Provided entries: Begin
-- ==== Sys2Proof/Laws/State.lean ====
section
/-! SUPPORT. One lemma per field per update of the state: what each of the small updates leaves as it was, and
reading back what it wrote. -/

namespace Sys2Proof.Machine

section PerPort
variable {α : Type} (v : PerPort α)

@[simp] theorem PerPort.get_set_same (p : Port) (x : α) : (v.set p x).get p = x := by cases p <;> rfl

theorem PerPort.get_set_ne (p q : Port) (x : α) (h : q ≠ p) : (v.set p x).get q = v.get q := by
  cases p <;> cases q <;> first | rfl | exact absurd rfl h

theorem PerPort.get_set (p q : Port) (x : α) : (v.set p x).get q = if q = p then x else v.get q := by
  by_cases h : q = p
  · subst h; simp
  · simp [h, PerPort.get_set_ne]

@[simp] theorem PerPort.get_of (f : Port → α) (p : Port) : (PerPort.of f).get p = f p := by cases p <;> rfl

@[simp] theorem PerPort.set_set (p : Port) (x y : α) : (v.set p x).set p y = v.set p y := by cases p <;> rfl

@[simp] theorem PerPort.set_get (p : Port) : v.set p (v.get p) = v := by cases p <;> rfl

theorem PerPort.ext_get (w : PerPort α) (h : ∀ p, v.get p = w.get p) : v = w := by
  obtain ⟨a, b, c, d, e, f⟩ := v
  obtain ⟨a', b', c', d', e', f'⟩ := w
  have h0 := h .t0
  have h1 := h .t1
  have h2 := h .b0
  have h3 := h .b1
  have h4 := h .b2
  have h5 := h .b3
  simp only [PerPort.get] at h0 h1 h2 h3 h4 h5
  simp [h0, h1, h2, h3, h4, h5]

end PerPort

section PerBranch
variable {α : Type} (v : PerBranch α)

@[simp] theorem PerBranch.get_set_same (b : Branch) (x : α) : (v.set b x).get b = x := by cases b <;> rfl

theorem PerBranch.get_set_ne (b c : Branch) (x : α) (h : c ≠ b) : (v.set b x).get c = v.get c := by
  cases b <;> cases c <;> first | rfl | exact absurd rfl h

theorem PerBranch.get_set (b c : Branch) (x : α) : (v.set b x).get c = if c = b then x else v.get c := by
  by_cases h : c = b
  · subst h; simp
  · simp [h, PerBranch.get_set_ne]

@[simp] theorem PerBranch.get_of (f : Branch → α) (b : Branch) : (PerBranch.of f).get b = f b := by cases b <;> rfl

@[simp] theorem PerBranch.set_set (b : Branch) (x y : α) : (v.set b x).set b y = v.set b y := by cases b <;> rfl

end PerBranch

section Positions
variable {α : Type} {n : Nat}

theorem get_set_at (v : Vector α n) (i j : Fin n) (x : α) :
    (v.set i.val x i.isLt).get j = if j = i then x else v.get j := by
  by_cases h : j = i
  · subst h; simp [Vector.get_eq_getElem]
  · have : (i : Nat) ≠ j := fun e => h (Fin.ext e.symm)
    simp [Vector.get_eq_getElem, h, this]

theorem get_ofFn_at (f : Fin n → α) (j : Fin n) : (Vector.ofFn f).get j = f j := by
  simp [Vector.get_eq_getElem]

@[simp] theorem plainRecords_get (v : Vector (Option ActiveRecord) 96) (i : Fin 96) :
    (plainRecords v).get i = (v.get i).map (·.record) := by
  unfold plainRecords
  exact get_ofFn_at _ _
Provided entries: End
_Exercise aim:_
From the entries above, restate word for word the lines from the line containing "simp [h0, h1, h2, h3, h4, h5]" to the line containing "b := by cases b <;> rfl", both ends included, and nothing more.

_Task output:_
  simp [h0, h1, h2, h3, h4, h5]

end PerPort

section PerBranch
variable {α : Type} (v : PerBranch α)

@[simp] theorem PerBranch.get_set_same (b : Branch) (x : α) : (v.set b x).get b = x := by cases b <;> rfl

theorem PerBranch.get_set_ne (b c : Branch) (x : α) (h : c ≠ b) : (v.set b x).get c = v.get c := by
  cases b <;> cases c <;> first | rfl | exact absurd rfl h

theorem PerBranch.get_set (b c : Branch) (x : α) : (v.set b x).get c = if c = b then x else v.get c := by
  by_cases h : c = b
  · subst h; simp
  · simp [h, PerBranch.get_set_ne]

@[simp] theorem PerBranch.get_of (f : Branch → α) (b : Branch) : (PerBranch.of f).get b = f b := by cases b <;> rfl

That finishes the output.